You don't get to screw up a fact-check and play the victim when you're criticized for it. That's not how this works.
Reporter Daniel Funke, who wrote USA Today's garbage "fact-check" about Biden checking his watch during a ceremony for the 13 U.S. soldiers killed Kabul, took to Twitter to address his error:
Funke said he "regret[s] the error," and then proceeded to lecture us on how "it's easy to dunk on journalists when [they] get things wrong."
He seriously wants us to read an article "about the principles [they] try to uphold at USA Today" after he flunked his own fact-check!
I'm not sure Funke quite understands the criticism of his report if his public reaction is to say it's "easy to dunk on journalists ... trying to do their best."
Calling out journalists, fact-checkers, and publications for false information is not a "dunk." It's called accountability.
We already know the reporters are fallible. That's precisely one of the reasons why many people don't just trust mainstream media.
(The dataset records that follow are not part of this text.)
/-- A write whose time is not fixed (R173), with its value; `flags` are merged as it lands (R324). `waits` is the
token of an operation that has yet to give the value (R226, R229, R411). -/
structure Var where
  off : Nat
  bytes : List (BitVec 8)
  lanes : List Nat
  flags : Nat
  waits : Option Nat
  deriving DecidableEq, Repr, Inhabited

/-- A hold latch (R178): the register name and the value as bytes. -/
structure Latch where
  name : Nat
  value : List (BitVec 8)
  deriving DecidableEq, Repr, Inhabited

/-- A shadow entry (R419): offset from the restart cycle, destination, flags. -/
structure Shadow where
  off : Nat
  dest : Dest
  flags : Nat
  deriving DecidableEq, Repr, Inhabited

/-- What a parked context waits for (R353): knots pending at issue, barrier slots with an open arrival. -/
structure ParkCond where
  knots : List Nat
  bars : List (Nat × Nat)
  woken : Bool
  deriving DecidableEq, Repr, Inhabited

/-- Where a context stands: no instance; its program or image still to come; issuing; stopped by a trap; stopped to be
saved; DONE and reported (R354). -/
inductive CtxPhase where
  | free
  | loading
  | running
  | stopped
  | saving
  | reported
  deriving DecidableEq, Repr, Inhabited

/-- One hardware context (R15, R156 to R164, R348, R356 to R358, R419). `uid` numbers the instance it holds; `npc` is the
target a branch of the bundle in issue has taken (R345); `bankWant` is the mask that a blocked BANK.WAIT asks for (R224),
`stepWait` the DCNT at which a blocked STEP.WAIT began (R396), `waitStep` whether a generation was open, and which, when a
wait of R393 began; `merged` the flags that engines have merged into FPFLG in one cycle, with that cycle, which an SWR of the
same cycle leaves set (R243); `syncWait` is the slot of a BAR.SYNC's wait half with the same of it (R334). -/
structure Ctx where
  phase : CtxPhase
  uid : Nat
  pc : BitVec 12
  npc : Option (BitVec 12)
  arena : Memory
  arenaEcc : FMap Ecc
  service : Bool
  validBytes : List Nat
  preds : BitVec 16
  masks : FMap (BitVec 64)
  knots : FMap Knot
  (fpctl fpflg lc ec stgp qmap chk views viewv segtb seg strag ctxid nodeid : BitVec 64)
  (rkey rctr : FMap (BitVec 64))
  latches : FMap Latch
  pend : List Pend
  var : List Var
  seq : Nat
  earliest : Nat
  blocked : Bool
  stalled : Bool
  xl : List (Nat × WalkRes)
  aq : List Push
  dq : FMap DQueue
  syncWait : Option (Nat × Bool × Nat)
  lastArr : FMap Nat
  park : Option ParkCond
  bankWant : Option Nat
  stepWait : Option Nat
  waitStep : Option (Bool × Nat)
  pb : BitVec 12
  progLen : Nat
  nextSeg : Option (Nat × Nat)
  overrun : Bool
  segBad : Bool
  inst : Option (Nat × Nat × Nat)
  group : Option (Nat × Nat)
  trap : Option TrapRec
  (queued forwarded : Bool)
  merged : Nat × Nat
  resumeDone : Bool
  atStop : Option (Bool × Nat)
  shadow : List Shadow
  rem : Nat
  collSeen : FMap (List Nat)
  deriving DecidableEq, Repr

/-- One accumulator tile (R153, R286): cells by row × 192 + column, TSTAT fields, TFMT, poisoned cell pairs, and the errors that
other pairs hold and no read has met (R152). -/
structure Tile where
  cells : FMap (BitVec 32)
  (v dty hld : Bool)
  octx : Nat
  ns : Bool
  flg : BitVec 5
  fmt : BitVec 16
  bad : List Nat
  ecc : FMap Ecc
  deriving DecidableEq, Repr, Inhabited

/-- A program placed in instruction memory (R375): virtual function, address, first bundle, bundles occupied (4,096 for an
overlay program, whose segment 0 holds `seg0`), whether the copy has finished. -/
structure Placed where
  (vf addr first len seg0 : Nat)
  ready : Bool
  deriving DecidableEq, Repr, Inhabited

/-- A held full/empty action (R328), in the order of first refusal: word (core × 131,072 + offset / 4), context (core × 4 +
context), and whether it waits for a full tag. -/
structure FeWait where
  (word ctx : Nat)
  full : Bool
  deriving DecidableEq, Repr, Inhabited

/-- One core (R15, R18, R19, R146, R150, R151, R165, R373, R377, R380). `slow` is how many 12.5 MHz steps the present clock
lies below the fused one; `yielded` says that the context in its turn has given the next issue cycle away (R352), `heldTo`
that a tethered context's stall cycles hold the core up to a tick of its group (R171); `acc` the fraction of a core cycle that
a Gnomon tick has left over; `eccFixed` the count of corrected errors of its words (R152). -/
structure Core where
  slow : Nat
  (cycle acc : Nat)
  turn : Option Nat
  (turnStart lastCtx freeAt : Nat)
  yielded : Bool
  heldTo : Option (Nat × Nat)
  (vecBusy divBusy spBusy : Nat)
  lsz : Nat
  nearTo : Option Nat
  nearDue : Nat
  bhld : BitVec 32
  bhcx : BitVec 64
  full : List Nat
  lastVf : Option Nat
  imem : Memory
  imemEcc : FMap Ecc
  eccFixed : Nat
  placed : List Placed
  copies : List SegCopy
  tileQ : List TileOp
  matQ : List MatOp
  matFree : Nat
  ergQ : List ErgOp
  l1 : FMap L1Line
  wbb : List WbEntry
  utlb : List Tlb
  (splCyc splCnt : Nat)
  credit : Int
  deriving DecidableEq, Repr

/-! Partitions, steps, collectives -/

/-- A retention register (R74). -/
structure Ret where
  (w0 w1 : BitVec 64)
  (hit ovf : BitVec 32)
  deriving DecidableEq, Repr, Inhabited

/-- State of a step unit (R382). -/
inductive StepSt where
  | idle
  | opened
  | sent
  deriving DecidableEq, Repr, Inhabited

/-- A partial of a collective (R407): the block it covers, its vectors, flags, whether a source fault spoiled it. -/
structure Partial where
  (blk cnt : Nat)
  vals : List Nat
  flags : Nat
  bad : Bool
  deriving DecidableEq, Repr, Inhabited

/-- A partition's part in one collective (R404 to R411): identity, descriptor, issuer, what it knows so far, the
reason it failed if it did, and whether it has ended; `heard` the partitions of the device whose last message it has had, `far` the
last messages from ports (port, partition there, partitions of the group there), `fins` the ports on which its own has gone (log
entry 79); `read` the source bytes read, `readBad` whether one came poisoned, `wrote` the result bytes written (R65). -/
structure Coll where
  iss : Issuer
  (kind comm gid seq dcnt : Nat)
  (src dst g0 n m w op ty mode rm : Nat)
  got : List Partial
  sent : Bool
  failed : Option Nat
  ended : Bool
  heard : List Nat
  far : List (Nat × Nat × Nat)
  fins : List Nat
  read : List (BitVec 8)
  readBad : Bool
  wrote : Nat
  susp : Option XlateRec
  deriving DecidableEq, Repr, Inhabited

/-- A COLL.WAIT that waits (R411): its issuer, communicator, the collectives it covers (sequence number + 2^64 × DCNT), the
token of its result. -/
structure CollWait where
  iss : Issuer
  comm : Nat
  covers : List Nat
  tok : Nat
  deriving DecidableEq, Repr, Inhabited

/-- Estivation of a partition (R446 to R448). -/
inductive EstSt where
  | awake
  | entering
  | asleep
  | waking
  deriving DecidableEq, Repr, Inhabited

/-- One partition: generation registers (R42) with the fork-log entries of each generation, which VSTS.UNS counts, L2
registers (R71, R74, R78), world (R437), step unit (R382, R389), collectives (R406): messages held, each with the partition or
port it came from, and messages still to be passed on, to a partition or, from 24 up, a port; estivation. The CR bit of STFLG
is the corruption flag (R384). `savedAt` is the firmware area that holds its core storage while it sleeps in class 2 or 3, and `saved` the
bytes where the firmware complex owns no channel (R447, log entry 58). -/
structure Part where
  (vgc vgt : BitVec 32)
  vout : BitVec 64
  logGens : FMap Nat
  vopen : Bool
  l2way : BitVec 16
  ret : FMap Ret
  efh : FMap (BitVec 64)
  pwld : Bool
  stctl : BitVec 64
  stflg : BitVec 8
  stdec : BitVec 64
  strec : BitVec 64
  comm : FMap (BitVec 64)
  dcnt : BitVec 32
  att : BitVec 16
  vcnt : Nat
  st : StepSt
  openTick : Nat
  draining : Bool
  sentVote : Option BowVote
  voteTick : Nat
  stranded : Bool
  decision : Option BowDecision
  colls : List Coll
  held : List (Nat × CollMsg)
  outs : List (Nat × CollMsg)
  cwaits : List CollWait
  est : EstSt
  estDepth : Nat
  saved : Memory
  savedAt : Option Nat
  deriving DecidableEq, Repr

/-! Launches, barriers, tether groups -/

/-- A node of an admitted launch (R365, R370): the record's fields, its slot (16,384 while it is spilled, R381), the number that its
SLOT field gives it for good, predecessor count, next instance to dispatch, instances done, tick at which it became ready, cores and contexts its confinement has chosen, state. -/
structure Node where
  (kind pri lvl eng ext addr len tiles tgn count img segt mct : Nat)
  teth : Bool
  slot : Nat
  num : Nat
  dom : Nat
  preds : Nat
  (next doneCnt : Nat)
  ready : Option Nat
  home : Option Nat
  finished : Bool
  deriving DecidableEq, Repr, Inhabited

/-- An edge of a launch (R366). -/
structure Edge where
  (a b : Nat)
  start : Bool
  deriving DecidableEq, Repr, Inhabited

/-- A launch in progress (R362, R369): virtual function, die, tag, completion word, interrupt flag, nodes, edges,
the first faulted node, the status it will complete with; `rel` is what REL = 1 adds to the addresses of its segment tables
(R368). -/
structure Launch where
  (ident vf die tag cpla cplv rel : Nat)
  irq : Bool
  nodes : List Node
  edges : List Edge
  status : Nat
  faultNode : Nat
  deriving DecidableEq, Repr, Inhabited

/-- A barrier slot (R333 to R335): bound virtual function, launch, participants, scope, completed phases, arrivals
of the open phase (core, context, tick), records of completed phases (phase counter and STRAG). -/
structure Barrier where
  vf : Option Nat
  (launch n scope phase : Nat)
  arrivals : List (Nat × Nat × Nat)
  recs : FMap (BitVec 64)
  deriving DecidableEq, Repr, Inhabited

/-- An arrival that waits to be recorded (R334): context, slot, scope reached. -/
structure Arrival where
  (core ctx slot : Nat)
  deriving DecidableEq, Repr, Inhabited

/-- A tether group (R378): members by index TGM (core × 4 + context; 4,096 while a member is saved), the indices of those that
have ended, tick, whether the group is paused, priority, member masks of windows 1 to 15, the periods that have passed without
their tick, and the cycles of the members' cores, by index, at the last tick (R172). -/
structure Tether where
  members : List Nat
  done : List Nat
  tick : Nat
  paused : Bool
  pri : Nat
  masks : List Nat
  owed : Nat
  seen : List Nat
  deriving DecidableEq, Repr, Inhabited

/-- A multicast store on its way (R138): storing context, group, due tick, target cores, scratchpad bytes by offset, and
whether it has landed on the group's present tick, whose banks it still takes (R142). -/
structure Landing where
  (src group due : Nat)
  cores : List Nat
  bytes : List Host.Cell
  landed : Bool
  deriving DecidableEq, Repr, Inhabited

/-- A die's Rigging (R371, R372): rotating pointer, head node (launch and node) and wait count per level, tick of the last
dispatch, slots, counters and barrier slots found lacking whose trap to firmware has not come yet, traps taken (R381), discarded
decrements logged (R370). -/
structure Rigging where
  ptr : FMap Nat
  head : FMap (Nat × Nat)
  starve : FMap Nat
  last : Option Nat
  lacks : Nat
  spills : Nat
  discarded : Nat
  deriving DecidableEq, Repr, Inhabited

/-! Host side -/

/-- An event entry (R434) that firmware holds or writes. -/
structure Event where
  ty : Nat
  body : List (BitVec 8)
  tick : Nat
  deriving DecidableEq, Repr, Inhabited

/-- A completion entry that waits for room in its ring (R361): tag, status, code and NODE, the Gnomon tick of its completion or
refusal, and whether the host interrupt follows it (R369). -/
structure Completion where
  (tag status code node tick : Nat)
  irq : Bool
  deriving DecidableEq, Repr, Inhabited

/-- One virtual function: VFROOT (R55), queue and event registers (R359, R433), VFBIND (R436), writes of SQB and
CQB that wait for an empty ring (R360), ring phases (R361), completion entries that wait for room (R361), held events (R434). -/
structure Vf where
  (root sqb sqt sqh cqb cqt cqh evb evt evh bind : BitVec 64)
  est : Nat
  (rerr derr : Bool)
  (sqbNext cqbNext : Option (BitVec 64))
  (cqPhase evPhase : Bool)
  comps : List Completion
  events : List Event
  deriving DecidableEq, Repr, Inhabited

/-- A Bowline round (R401): key, inputs received, flags ORed, tick opened, whether the node has sent. -/
structure Round where
  (step att : Nat)
  got : List BowInput
  flags : Nat
  opened : Nat
  sent : Bool
  deriving DecidableEq, Repr, Inhabited

/-- A Bowline group entry and node (R399, R401, R402). -/
structure Group where
  (w0 w1 : BitVec 64)
  round : Option Round
  closed : Option (Nat × Nat)
  hist : List BowDecision
  queries : List (BowInput × Nat × Nat)
  deriving DecidableEq, Repr, Inhabited

/-- A message waiting to leave on a Lariat port (R400, R406, R451). -/
inductive OutMsg where
  | vote (m : BowVote)
  | decision (m : BowDecision)
  | coll (m : CollMsg)
  | query (gid step att : Nat)
  | replay (seq : Nat)
  deriving DecidableEq, Repr, Inhabited

/-- A flit to send (R451): the message it carries, and of its header the channel, P and LAST. The specification gives TYPE, the device
numbers and the layout of the payload no meaning that the device could fill in: `free` numbers the free values that stand there (log
entry 45). -/
structure Flit where
  msg : OutMsg
  vc : Nat
  (poison last : Bool)
  seq : Nat
  free : Nat
  deriving DecidableEq, Repr, Inhabited

/-- A Lariat port (R451 to R453): up or down, LPOWN, flits that wait to leave, the channel of 1 to 3 that was served last, flits that
have left, the last 512 of them, next SEQ to send and expected, failed replays of the present flit, flits received in order, whether
a flit of the collective message now arriving was poisoned, the same of each message that has arrived whole, collective messages held
for flow control (R406). -/
structure Port where
  up : Bool
  lpown : BitVec 64
  wait : List Flit
  turn : Nat
  out : List Flit
  sent : List Flit
  txSeq : Nat
  rxSeq : Nat
  fails : Nat
  replaying : Bool
  got : List (List (BitVec 8))
  rxBad : Bool
  rxDone : List Bool
  held : List CollMsg
  deriving DecidableEq, Repr, Inhabited

/-- What a host transaction returned (R32, R431): data, and whether it is poison. -/
structure HostResp where
  data : List (BitVec 8)
  poison : Bool
  deriving DecidableEq, Repr, Inhabited

/-- An SPDM response (R445). -/
inductive SpdmResp where
  | version
  | capabilities
  | algorithms
  | digests (d : List (BitVec 8))
  | certificate (c : List (BitVec 8))
  | challenge (sig : List (BitVec 8))
  | measurements (chain : List (List (BitVec 8)))
  deriving DecidableEq, Repr, Inhabited

/-- The outcome of a firmware access through a capability (R440): a fault code with its address, or data. -/
inductive CapResult where
  | fault (code addr : Nat)
  | data (bytes : List (BitVec 8))
  | cap (c : Capability)
  deriving DecidableEq, Repr, Inhabited

/-- A pre-empted instance (R421, R423): where its save image lies, the core and context it left, what the image has no room
for (which instance it is, its arrivals, what its queues and waits stand for), the fault records of its knots, the poisoned
cells of its tiles, and the banks that it holds. -/
structure Saved where
  (pa core ctx : Nat)
  keep : Ctx
  faults : FMap FaultRec
  poison : FMap (List Nat)
  banks : List Nat
  shadows : List (Shadow × List (BitVec 8))
  deriving DecidableEq, Repr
He also said when "journalists and fact-checkers ... make mistakes" they correct them and try to make it right. That is just not true. Journalistic "mistakes" (if you can even call all of them that) are not always corrected, or even acknowledged by those at fault. And it's never the fact-checkers who pay the price ... it's the victims of their erroneous "fact-checks."
Lastly, he said "behind that screen is a person trying to do their best," referring to journalists. Let me break the news to Funke:
Not all reporters "behind that screen" are noble people "trying to do their best."
While I can't speak definitively on whether Funke's report was a mistake or a malicious lie, it is obvious there are many malicious journalists "behind that screen," too. Many are trying to do their best to accomplish evil things with their journalistic efforts. And many are just brainwashed ideologues.
A journalist "trying to do their best" is beside the point, anyway. If the reporting is wrong, then the criticism is warranted and the correction is necessary.
We don't need less accountability for reporting. We need more of it.